- Required work -
Of all the lines below, output only those starting at the one with "def mayPlace (s" and ending at the one with "cs => placeAll", both ends included, exactly as written.

____

/-- A block placed on a core: its core's array is cleared (R167), its window and tags are fresh (R153, R155), its
strands take a device-scope acquire (Table 12-3), which %phase counts (R232). -/
def placeBlock (s : State) (gi : Nat) (g : Grid) (index braid pos core : Nat) : State :=
  match sideFor s g core with
  | none => s
  | some side =>
    let slots := freeSlots s core side g.cordCount
    let act := freeActive s core side
    let swaps := (coreOf s core).swaps
    let cords := (List.range g.cordCount).map (fun c => firstCord s g core side c (slots.getD c 0) act[c]? (swaps + c))
    let x : Block := {
      grid := gi, index := index, braid := braid, pos := pos, core := core, side := side, lines := g.lines,
      width := g.width, vregs := g.vregs, cords := cords, presence := List.replicate g.lines 0,
      tags := List.replicate g.lines {} }
    let s := { s with blocks := s.blocks ++ [x] }
    let s := modCore s core (fun k => { zeroTile k with awl := false, swaps := k.swaps + g.cordCount })
    let s := countPhase (dropClean s core) core
    modGrid s gi (fun y => { y with cores := if y.cores.contains core then y.cores else y.cores ++ [core] })

/-- A braid placed on its seats, all its blocks together (R18). -/
def placeBraid (s : State) (gi : Nat) (g : Grid) (braid : Nat) (cs : List Nat) : State :=
  let n := g.braidSize
  let s := (cs.zipIdx).foldl (fun s e =>
    placeBlock s gi g (braid * n + e.2) braid (if n = 1 then e.1 % 4 else e.2) e.1) s
  modGrid s gi (fun y =>
    let old := tabGet y.braids braid
    { y with braids := tabPut y.braids braid {
        relaunchable := g.relaunches, kills := (old.map (fun r => r.kills)).getD 0 } })

/-- The blocks of a context that hold a resident cord. -/
def residentCtx (s : State) (part ctx : Nat) : Bool :=
  s.blocks.any (fun x => x.cords.any (fun c => !c.ended)
    && (match gridOf s x.grid with
      | some g => g.part == part && g.ctx == ctx
      | none => false))

/-- Whether the distributor places blocks of a grid (R313): while its context drains, only of child grids. -/
def mayPlace (s : State) (g : Grid) (relaunch : Bool) : Bool :=
  match (ctxOf s g.part g.ctx).life with
  | .running => true
  | .draining => g.parent.isSome && !relaunch
  | _ => false

/-- A braid that waits for its relaunch (R349). -/
def pendingBraid (g : Grid) : Option Nat := (g.braids.find? (fun r => r.2.pending)).map Prod.fst

/-- The relaunch that the distributor is to place next for a grid: none while the context drains, when the grid's other
blocks go on being placed (R313). -/
def duePending (s : State) (g : Grid) : Option Nat := if mayPlace s g true then pendingBraid g else none

/-- A grid at the head of its queue that has blocks to place. -/
def placing (s : State) (gi : Nat) : Bool :=
  match gridOf s gi with
  | some g => (g.stage == .ready || g.stage == .placing) && headOf s g.part g.queue == some gi && mayPlace s g false
  | none => false

/-- The place of a queue in the turn of its priority (R292): those after the queue served last come first. -/
def turnOf (s : State) (g : Grid) : Nat :=
  (g.queue + 63 - (partOf s g.part).last.getD g.prio 63) % 64

/-- Every block of a `.gbar` grid placed, one braid after another (R297). -/
def placeAll (gi : Nat) : Nat → State → Option State
  | 0, s => some s
  | fuel + 1, s =>
    match gridOf s gi with
    | none => none
    | some g =>
      if g.blockCount ≤ g.next then some s
      else
        match chooseSeat s g true with
        | none => none
        | some cs => placeAll gi fuel (modGrid (placeBraid s gi g (g.next / g.braidSize) cs) gi (fun y =>
            { y with next := g.next + g.braidSize }))

/-- What the distributor would place next of a grid fits (R292): its next braid, or all of a `.gbar` grid (R297). -/
def nextFits (s : State) (gi : Nat) (g : Grid) (any : Bool) : Bool :=
  if g.isGbar then (placeAll gi g.blockCount s).isSome else (chooseSeat s g any).isSome

/-- No head record that the distributor offers capacity to first has a block that fits (R292). -/
def itsTurn (s : State) (gi : Nat) (g : Grid) (any : Bool) : Bool :=
  (List.range s.grids.length).all (fun j => match gridOf s j with
    | none => true
    | some y => j == gi || y.part != g.part || !placing s j
        || !(y.prio < g.prio || (y.prio == g.prio && turnOf s y < turnOf s g))
        || !nextFits s j y any)

/-- A grid whose last block has been placed leaves its queue (R291). -/
def leaveQueue (s : State) (gi : Nat) : State :=
  match gridOf s gi with
  | none => s
  | some g =>
    if g.next < g.blockCount then modGrid s gi (fun y => { y with stage := .placing })
    else unqueue (modGrid s gi (fun y => { y with stage := .running })) gi

/-- The queue that the distributor served last at a priority (R292). -/
def serveQueue (s : State) (g : Grid) : State :=
  modPart s g.part (fun p => { p with last :=
    ((List.range 4).map (fun i => p.last.getD i 63)).set g.prio g.queue })

/-- The next blocks of a grid placed, if they can be: a pending relaunch, which goes first (log 113, DESIGN CHOICE), or its
next braid. A killed braid of a grid that has ended is not placed again, one too whose grid, placed in part, the recheck of R41
has rejected: R25 and R349 would relaunch it, and R23 and R294 call the grid ended (log 115, DESIGN CHOICE). -/
def placeNext (s : State) (gi : Nat) (any : Bool) : State :=
  match gridOf s gi with
  | none => s
  | some g =>
    match duePending s g with
    | some i =>
      if g.over then s
      else
        (match chooseSeat s g any with
          | some cs => placeBraid s gi g i cs
          | none => s)
    | none =>
      if !placing s gi || !itsTurn s gi g any then s
      else if g.isGbar then
        (match placeAll gi g.blockCount s with
          | some t => leaveQueue (serveQueue t g) gi
          | none => s)
      else
        match chooseSeat s g any with
        | none => s
        | some cs => leaveQueue (modGrid (placeBraid (serveQueue s g) gi g (g.next / g.braidSize) cs) gi (fun y =>
            { y with next := g.next + g.braidSize })) gi

/-- BLOCK_PLACEMENT (R292, R296, R297). -/
def execBlockPlacement (g : Nat) (s : State) : Host.Outcome State Fault Refusal := .next (placeNext s g false)

/-- AVOIDED_PLACEMENT_TIMEOUT (R296): a block that has waited 50 µs takes the coolest avoided candidate. -/
def execAvoidedPlacementTimeout (g : Nat) (s : State) : Host.Outcome State Fault Refusal := .next (placeNext s g true)

/-! ### Retirement (R23, R304) -/

/-- Every grid that a block launched has ended. -/
def childrenOver (s : State) (b : Nat) : Bool :=
  s.grids.all (fun g => (g.parent.map Prod.fst) != some b || g.over)

/-- An engine or an array still works for a block (R160). -/
def engineBusy (s : State) (b : Nat) (x : Block) : Bool :=
  (coreOf s x.core).requests.any (fun r => r.block == b && !r.finished)
    || (coreOf s x.core).array.any (fun o => o.block == b)

/-- A braid's blocks, with their numbers. -/
def blocksOf (s : State) (x : BraidId) : List (Block × Nat) :=
  s.blocks.zipIdx.filter (fun e => (e.1.grid, e.1.braid) == x)

/-- A braid may retire: all its blocks have, no engine works for it, and where its operations are staged or
tentative every one has been performed (R304, R350). -/
def braidDone (s : State) (x : BraidId) : Bool :=
  match gridOf s x.1, braidRec s x with
  | some g, some r =>
    let bs := blocksOf s x
    let careful := ctxBit s g 3 || r.relaunchable || r.kept
    !r.retired && !r.pending && !r.toKill && bs.all (fun e => e.1.retired && !engineBusy s e.2 e.1)
      && (!careful || !braidStages s x)
  | _, _ => false

/-- The ticket passes to the braid of lowest index that has not retired (R302). -/
def passTicket (g : Grid) : Grid :=
  { g with ticket := ((List.range (g.braids.length + 1)).find? (fun i =>
      ((tabGet g.braids i).map (fun r => !r.retired)).getD true)).getD g.ticket }

/-- A braid retires (R23): its cells are freed (R350), and the ticket passes on. -/
def retireBraid (s : State) (x : BraidId) : State :=
  let s := (braidCells s x).foldl (fun s c => freeCell s c.dw (fun y => y.owner == x && y.region.isNone)) s
  modGrid (modBraid s x (fun r => { r with retired := true })) x.1 passTicket

/-- BLOCK_RETIRE (R23): a block whose cords and children have ended retires, and with the last its braid. -/
def execBlockRetire (b : Nat) (s : State) : Host.Outcome State Fault Refusal :=
  .next (match s.blocks[b]? with
    | none => s
    | some x =>
      let s := if x.cords.all (fun c => c.ended) && childrenOver s b then
          modBlock s b (fun y => { y with retired := true })
        else s
      if braidDone s (x.grid, x.braid) then retireBraid s (x.grid, x.braid) else s)

/-! ### The ticket unit (R302 to R305) -/

/-- The steps that a cord has staged, earliest first. -/
def stagedOps (c : Cord) : List Op := c.ops.filter (fun o => !o.released)

/-- The staged steps of a braid, each with its tag (R303): its count, its block's position, its cord. -/
def braidSteps (s : State) (x : BraidId) : List (Nat × Nat × Nat × Op) :=
  (blocksOf s x).flatMap (fun e => e.1.cords.zipIdx.flatMap (fun c =>
    (stagedOps c.1).map (fun o => (o.ret * 64 + e.1.pos * 16 + c.2, e.2, c.2, o))))

/-- A strand that is not ready in the sense of the ticket unit (R26, R124, R303): it waits for other strands, at a
WAITM or a barrier. -/
def Strand.waitsOthers (t : Strand) : Bool :=
  match t.park with
  | some (.waitm _) | some (.bar _) | some (.barb _ _ _) | some (.gbar _ _) => true
  | _ => false

/-- A cord does not hold back a step with count n (R303). -/
def stepPasses (c : Cord) (n : Nat) : Bool :=
  c.ended || n < c.retired.toNat
    || (c.strands.all (fun t => !t.live || t.waitsOthers) && (stagedOps c).all (fun o => n ≤ o.ret))

/-- Every other cord of a braid lets a step be released. -/
def othersPass (s : State) (x : BraidId) (b c n : Nat) : Bool :=
  (blocksOf s x).all (fun e => e.1.cords.zipIdx.all (fun y => (e.2 == b && y.2 == c) || stepPasses y.1 n))

/-- The last place that a released step has. -/
def lastOrder (s : State) : Nat := (allOps s).foldl (fun a e => Nat.max a e.2.2.order) 0

/-- Some bytes leave the snapshot of a core. -/
def dropBytes (s : State) (core : Nat) (pas : List Nat) : State :=
  modCore s core (fun k => { k with
    clean := k.clean.filter (fun e => !pas.contains e.1), cpoison := k.cpoison.filter (fun a => !pas.contains a) })

/-- The bytes that a braid released at braid scope written to their homes, now that it holds the ticket: what its cores
hold clean of them was read before (R248). -/
def flushStaged (s : State) (x : BraidId) : State :=
  match braidRec s x with
  | none => s
  | some r =>
    let s := ((blocksOf s x).map (fun e => e.1.core)).eraseDups.foldl (fun s c => dropBytes s c (r.staged.map Prod.fst)) s
    r.staged.foldl (fun s e => braidWrite s x e.1 e.2.2 false) (modBraid s x (fun r => { r with staged := [] }))

/-- The cores of a braid publish what their strands have stored (R304, R305). -/
def publishBraid (s : State) (x : BraidId) : State :=
  ((blocksOf s x).map (fun e => e.1.core)).foldl publishAll s

/-- A strand of a block waits for other strands of its braid, or for what a child grid is to bring about. -/
def awaitsChild (s : State) (x : Block) (t : Strand) : Bool :=
  match t.park with
  | some (.waitm _) | some (.bar _) | some (.barb _ _ _) | some .launchRoom => true
  | some (.waitch h _) => (waitchAnswer s x h).isNone
  | _ => false

/-- A braid stands still until a child grid goes on: no strand of it may move, and none of its steps is still to be
performed. -/
def braidIdle (s : State) (x : BraidId) : Bool :=
  (blocksOf s x).all (fun e => e.1.cords.all (fun c => c.strands.all (fun t => !t.live || awaitsChild s e.1 t)
    && c.ops.all (fun o => !(writesMemory o.kind && o.accs.any Acc.open_))))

____

- Expected answer -
def mayPlace (s : State) (g : Grid) (relaunch : Bool) : Bool :=
  match (ctxOf s g.part g.ctx).life with
  | .running => true
  | .draining => g.parent.isSome && !relaunch
  | _ => false

/-- A braid that waits for its relaunch (R349). -/
def pendingBraid (g : Grid) : Option Nat := (g.braids.find? (fun r => r.2.pending)).map Prod.fst

/-- The relaunch that the distributor is to place next for a grid: none while the context drains, when the grid's other
blocks go on being placed (R313). -/
def duePending (s : State) (g : Grid) : Option Nat := if mayPlace s g true then pendingBraid g else none

/-- A grid at the head of its queue that has blocks to place. -/
def placing (s : State) (gi : Nat) : Bool :=
  match gridOf s gi with
  | some g => (g.stage == .ready || g.stage == .placing) && headOf s g.part g.queue == some gi && mayPlace s g false
  | none => false

/-- The place of a queue in the turn of its priority (R292): those after the queue served last come first. -/
def turnOf (s : State) (g : Grid) : Nat :=
  (g.queue + 63 - (partOf s g.part).last.getD g.prio 63) % 64

/-- Every block of a `.gbar` grid placed, one braid after another (R297). -/
def placeAll (gi : Nat) : Nat → State → Option State
  | 0, s => some s
  | fuel + 1, s =>
    match gridOf s gi with
    | none => none
    | some g =>
      if g.blockCount ≤ g.next then some s
      else
        match chooseSeat s g true with
        | none => none
        | some cs => placeAll gi fuel (modGrid (placeBraid s gi g (g.next / g.braidSize) cs) gi (fun y =>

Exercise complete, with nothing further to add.